What to do: Find all the lines in the entries below that hold the word "lead" and copy them.

··· Extracted records ···

/-- A store whose checks pass puts the bytes of each active lane at its address, lane by lane in rising order, after what an
ordered form releases, and the thread goes past the instruction (R150, R225, R229, R230). -/
def Obligations.Stores : Prop :=
  (∀ (pa : Nat → Nat) (u : State), LaneDoesWhen .st 5 0x01 (fun s i =>
      i.act ≠ 0 ∧ (Caller.warp i i.act).reaches s
        (fun l => { h := (Caller.warp i i.act).handle l, o := i.offset l, q := writeAsk (accessWidth i.mo) }) pa ∧
      (if ordered i.fn then (Caller.warp i i.act).released s
       else (Caller.warp i i.act).storeGate (Caller.warp i i.act).handle s) = .ok u ∧
      (Caller.warp i i.act).clear u pa (accessWidth i.mo))
    (fun _ t i => t = i.done ((lanesOf i.act).foldl (fun s l => (Caller.warp i i.act).put1 s l
      ((Caller.warp i i.act).handle l) (i.offset l).toNat (.dev (pa l)) (i.dataBytes l (accessWidth i.mo))) u))) ∧
  (∀ (pa : Nat) (u : State), LeadDoesWhen .sst 0 0x13 (fun s i => (Caller.lead i).reaches s
        (fun l => { h := (Caller.lead i).handle l, o := i.offset, q := writeAsk (accessWidth i.mo) }) (fun _ => pa) ∧
      (if ordered i.fn then (Caller.lead i).released s else (Caller.lead i).storeGate (Caller.lead i).handle s) = .ok u ∧
      (Caller.lead i).clear u (fun _ => pa) (accessWidth i.mo))
    (fun _ t i => t = i.done ((Caller.lead i).put1 u 0 ((Caller.lead i).handle 0) i.offset.toNat (.dev pa)
      (bytesOf (accessWidth i.mo) i.kc.toNat)))) ∧
  (∀ (at_ : Nat → Nat × Nat × Nat) (u : State), LaneDoesWhen .stt 5 0x03 (fun s i =>
      i.act ≠ 0 ∧ i.reachesTile s (i.tileAsk (accessWidth i.mo) (decide (bits i.fn 6 6 = 1))
        (decide (accessWidth i.mo < 4)) true) at_ ∧ u.crews = s.crews ∧ u.gangs = s.gangs ∧
      (if ordered i.fn then (Caller.warp i i.act).released s = .ok u
       else u = s ∧ (Caller.warp i i.act).unfenced s = true) ∧
      ∀ l ∈ lanesOf i.act, u.atomOnTile (.lane i.core i.slot l) (at_ l).1 (at_ l).2.1 (at_ l).2.2 (accessWidth i.mo) = false)
    (fun _ t i => t = i.done ((lanesOf i.act).foldl (fun s l =>
        s.laneTile i.core i.slot l (at_ l).1 (at_ l).2.1 (at_ l).2.2 (i.dataBytes l (accessWidth i.mo)))
      (if accessWidth i.mo < 4 then i.corrected u at_ (accessWidth i.mo) else u))))

/-- To a COHERENT region a store stands pending, or in the buffer of a lease that the warp holds on the line; to an OWNED
region, in a canonical memory, its bytes are there at once, every other byte as before, and the grain is claimed; to a
GUARDED region it is buffered. A lane sees its own pending bytes where they lie, and it and every other agent see elsewhere
what was there before (R119, R122, R266, R276, R283). -/
def Obligations.StoresByKind : Prop :=
  (∀ (s : State) (i : Iss) (m : Word) (l h o pa : Nat) (bs : List Byte),
    (Entry.kind (s.entry ((Caller.warp i m).who s l) h) = 3 → s.leaseOf i.core i.slot (pa / 64) = none →
      (Caller.warp i m).put1 s l h o (.dev pa) bs = { s with pending := s.pending ++
        [{ core := i.core, agent := .lane i.core i.slot l, ctx := i.w.ctx, pa, bytes := bs }] }) ∧
    (∀ x, Entry.kind (s.entry ((Caller.warp i m).who s l) h) = 3 → s.leaseOf i.core i.slot (pa / 64) = some x →
      (Caller.warp i m).put1 s l h o (.dev pa) bs = { s with leaseBuf := s.leaseBuf ++ [(x.id, pa, bs)] }) ∧
    (Entry.kind (s.entry ((Caller.warp i m).who s l) h) = 1 → s.memOk →
      (∀ k, k < bs.length → ((Caller.warp i m).put1 s l h o (.dev pa) bs).mem.read (pa + k) = bs.getD k 0) ∧
      (∀ a, a < pa ∨ pa + bs.length ≤ a → ((Caller.warp i m).put1 s l h o (.dev pa) bs).mem.read a = s.mem.read a) ∧
      Owner.claimed (((Caller.warp i m).put1 s l h o (.dev pa) bs).ownerOf (pa / 512)) = true ∧
      (∀ g, g ≠ pa / 512 → ((Caller.warp i m).put1 s l h o (.dev pa) bs).ownerOf g = s.ownerOf g)) ∧
    (Entry.kind (s.entry ((Caller.warp i m).who s l) h) = 2 → ∃ e : WEntry,
      (Caller.warp i m).put1 s l h o (.dev pa) bs =
        { s with nextId := s.nextId + 1, wbuf := s.wbuf ++ [e] } ∧
      e.core = i.core ∧ e.agent = .lane i.core i.slot l ∧ e.loc = .dev pa ∧ e.bytes = bs ∧ e.die = false ∧ e.gang = false ∧
      e.passed = false ∧ e.held = none) ∧
    (∀ v ep x, Entry.kind (s.entry ((Caller.warp i m).who s l) h) = 2 → ∃ e : WEntry,
      (Caller.warp i m).put1 s l h o (.peer v ep x) bs = { s with nextId := s.nextId + 1, wbuf := s.wbuf ++ [e] } ∧
      e.loc = .peer v ep x ∧ e.bytes = bs ∧ e.passed = false ∧ e.held = none) ∧
    (∀ p x, (Caller.warp i m).put1 s l h o (.host p x) bs = s.emit (.hostWrite p x bs))) ∧
  (∀ (s : State) (core : Nat) (p : Pending) (b : Agent) (core' a : Nat),
    (∀ k, k < p.bytes.length → (∀ c j l, p.agent = .lane c j l → (s.warp? c j).all (fun w : Warp => w.leases == []) = true) →
      ({ s with pending := s.pending ++ [p] } : State).see core p.agent (p.pa + k) = p.bytes.getD k 0) ∧
    (a < p.pa ∨ p.pa + p.bytes.length ≤ a →
      ({ s with pending := s.pending ++ [p] } : State).see core p.agent a = s.see core p.agent a) ∧
    (b ≠ p.agent → ({ s with pending := s.pending ++ [p] } : State).see core' b a = s.see core' b a))

/-- Tiles are allocated lane by lane in rising order, the lowest free number of each, within the crew's quota, or the first
lane that fails faults; they are freed likewise; a lane of WAITA whose word meets the condition goes on and the others wait;
PREF changes nothing; a fence with nothing of its lanes unpublished is over at once, and otherwise begins their release
(R231, R232, R235 to R237). -/
def Obligations.TilesAndWaits : Prop :=
  (∀ k c c' ns, LaneDoesWhen .talloc 5 0x04 (fun s i => i.act ≠ 0 ∧ i.w.crew = some k ∧ look s.crews k = some c ∧
      c.allocAll i.mo (i.fn % 32) (fun l => (i.b32 l).toNat) (lanesOf i.act) = .ok (c', ns))
    (fun s t i => Wrote { s with crews := put s.crews k c' } t i false fun l =>
      w64 ((if i.mo = 2 then 2 ^ 12 + c.rank * 2 ^ 8 else 0) + count ns l))) ∧
  (∀ k c cls l, LaneDoesWhen .talloc 5 0x04 (fun s i => i.act ≠ 0 ∧ i.w.crew = some k ∧ look s.crews k = some c ∧
      c.allocAll i.mo (i.fn % 32) (fun l => (i.b32 l).toNat) (lanesOf i.act) = .error (l, cls))
    (fun s t i => t = i.raise s cls ((1 : Word) <<< l) (fun _ => 0) fun _ => 0)) ∧
  (∀ (c : Crew) (level fmt rows cols n : Nat) (c' : Crew), c.alloc level fmt rows cols = .ok (n, c') →
    1 ≤ rows ∧ rows ≤ 4096 ∧ 1 ≤ cols ∧ cols ≤ 4096 ∧ n < 256 ∧ look c.tiles n = none ∧
      (∀ m, m < n → (look c.tiles m).isSome) ∧
      c' = { c with tiles := put c.tiles n { level, fmt, rows, cols, bytes := [], bad := [], single := [] } } ∧
      c.charged (level == 1) + tileSize level fmt rows cols ≤ (if level = 1 then c.acc else c.scr)) ∧
  (∀ k c tile, LaneDoesWhen .tfree 5 0x05 (fun s i => i.act ≠ 0 ∧ i.w.crew = some k ∧ look s.crews k = some c ∧
      (∀ l ∈ lanesOf i.act, ∃ t, s.tileRef (some k) (i.w.getV l i.f.a.toNat) = .at k (tile l) t ∧
        (bits (i.w.getV l i.f.a.toNat).toNat 12 12 = 1 → bits (i.w.getV l i.f.a.toNat).toNat 11 8 = c.rank) ∧
        c.names (k, tile l) = false ∧ s.atomsOn k (tile l) = false))
    (fun s t i => t = i.done (((lanesOf i.act).map tile).foldl (fun s n => s.freeTile k n) s))) ∧
  (∀ at_ : Nat → Nat × Nat × Nat, LaneDoesWhen .waita 5 0x08 (fun s i =>
      i.act ≠ 0 ∧ i.reachesTile s (i.tileAsk 4 false true false) at_ ∧
      ∀ l ∈ lanesOf i.act, s.atomOnTile (.lane i.core i.slot l) (at_ l).1 (at_ l).2.1 (at_ l).2.2 4 = false)
    (fun s t i => OnlyWarp (i.corrected s at_ 4) t i.core i.slot ∧ ∃ w', t.warp? i.core i.slot = some w' ∧
      ∀ l, l < i.w.lanes.length → bitOf i.grp l = true → (w'.lane l).pc = if bitOf i.act l ∧
          waitaHolds i.mo (w32 (natOf (s.tileBytes i.w l (at_ l).1 (at_ l).2.1 (at_ l).2.2 4))) (i.w.getV l i.f.c.toNat) = false
        then (i.w.lane l).pc else (i.w.lane l).pc + BitVec.ofNat 32 i.f.len)) ∧
  LaneDoes .pref 5 0x09 (fun s t i => ∃ u : State, Touched s u ∧ u.owners = s.owners ∧ Ended u t i i.w) ∧
  (∀ u v, LaneDoesWhen .fence 5 0x0A (fun s i => i.act ≠ 0 ∧ (Caller.warp i i.act).completion s = .ok v ∧
      (if i.mo = 0 then (Caller.warp i i.act).acquired v else (Caller.warp i i.act).performed v) = .ok u ∧
      (i.mo = 0 ∨ (Caller.warp i i.act).unpublished u (fun _ => true) = []))
    (fun _ t i => t = i.done u)) ∧
  (∀ u v e es, LaneDoesWhen .fence 5 0x0A (fun s i => i.act ≠ 0 ∧ i.mo ≠ 0 ∧ (Caller.warp i i.act).completion s = .ok v ∧
      (Caller.warp i i.act).performed v = .ok u ∧ (Caller.warp i i.act).unpublished u (fun _ => true) = e :: es)
    (fun _ t i => t = i.done ((Caller.warp i i.act).release u .fence (max 4 (bits i.fn 5 3)) (e :: es) 0 0).2))

/-! ### The atomic service -/

/-- Each of the fifteen atomic instructions whose lanes pass the checks of R245 makes its requests at device addresses or
tile words, in rising order of lanes; a returning form is a producer that awaits the replies; memory is unchanged; the lanes
go past, but those of BWAIT wait (R244, R245, R247 to R253, R258). -/
def Obligations.AtomicRequests : Prop :=
  ∀ (c : Fields → Instr) (op : Nat), (c, op) ∈ ([(.aadd, 0x00), (.aand, 0x01), (.aor, 0x02), (.axor, 0x03), (.amin, 0x04),
      (.amax, 0x05), (.axchg, 0x06), (.acas, 0x07), (.ainc, 0x08), (.adec, 0x09), (.afadd, 0x0A), (.red, 0x0B),
      (.binit, 0x0C), (.arrive, 0x0D), (.bwait, 0x0E)] : List ((Fields → Instr) × Nat)) →
    (∀ (pa : Nat → Nat) (u : State), LaneDoesWhen c 6 op (fun s i =>
        i.act ≠ 0 ∧ bits i.fn 6 6 = 0 ∧ i.badCount = 0 ∧ (Caller.warp i i.act).reaches s i.atomRef pa ∧
        (Caller.warp i i.act).atomGate i s = .ok u ∧ u.cutOff i.core = false ∧ u.warp? i.core i.slot = some i.w ∧
        ∀ l ∈ lanesOf i.act, u.leaseOf i.core i.slot (pa l / 64) = none)
      (fun _ t i =>
        (i.atomBound u (Caller.warp i i.act) = [] → AtomsAsked u t i none fun l => .mem (.dev (pa l))) ∧
        (i.atomBound u (Caller.warp i i.act) ≠ [] →
          AtomsAsked { u with nextId := u.nextId + 1 } t i (some u.nextId) (fun l => .mem (.dev (pa l))) ∧
          ∃ r, look t.releases u.nextId = some r ∧ r.kind = .arrive ∧ r.entries = i.atomBound u (Caller.warp i i.act)))) ∧
    (∀ (at_ : Nat → Nat × Nat × Nat) (u : State), LaneDoesWhen c 6 op (fun s i =>
        i.act ≠ 0 ∧ bits i.fn 6 6 = 1 ∧ i.badCount = 0 ∧
        i.reachesTile s (i.tileAsk (atomWidth i.atomOp i.mo) false true true) at_ ∧
        (Caller.warp i i.act).atomGate i s = .ok u ∧ u.crews = s.crews ∧ u.gangs = s.gangs ∧
        u.warp? i.core i.slot = some i.w)
      (fun _ t i => AtomsAsked u t i none fun l => .tile (at_ l).1 (at_ l).2.1 (at_ l).2.2))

···

Problem solution:
  (∀ (pa : Nat) (u : State), LeadDoesWhen .sst 0 0x13 (fun s i => (Caller.lead i).reaches s
        (fun l => { h := (Caller.lead i).handle l, o := i.offset, q := writeAsk (accessWidth i.mo) }) (fun _ => pa) ∧
      (if ordered i.fn then (Caller.lead i).released s else (Caller.lead i).storeGate (Caller.lead i).handle s) = .ok u ∧
      (Caller.lead i).clear u (fun _ => pa) (accessWidth i.mo))
    (fun _ t i => t = i.done ((Caller.lead i).put1 u 0 ((Caller.lead i).handle 0) i.offset.toNat (.dev pa)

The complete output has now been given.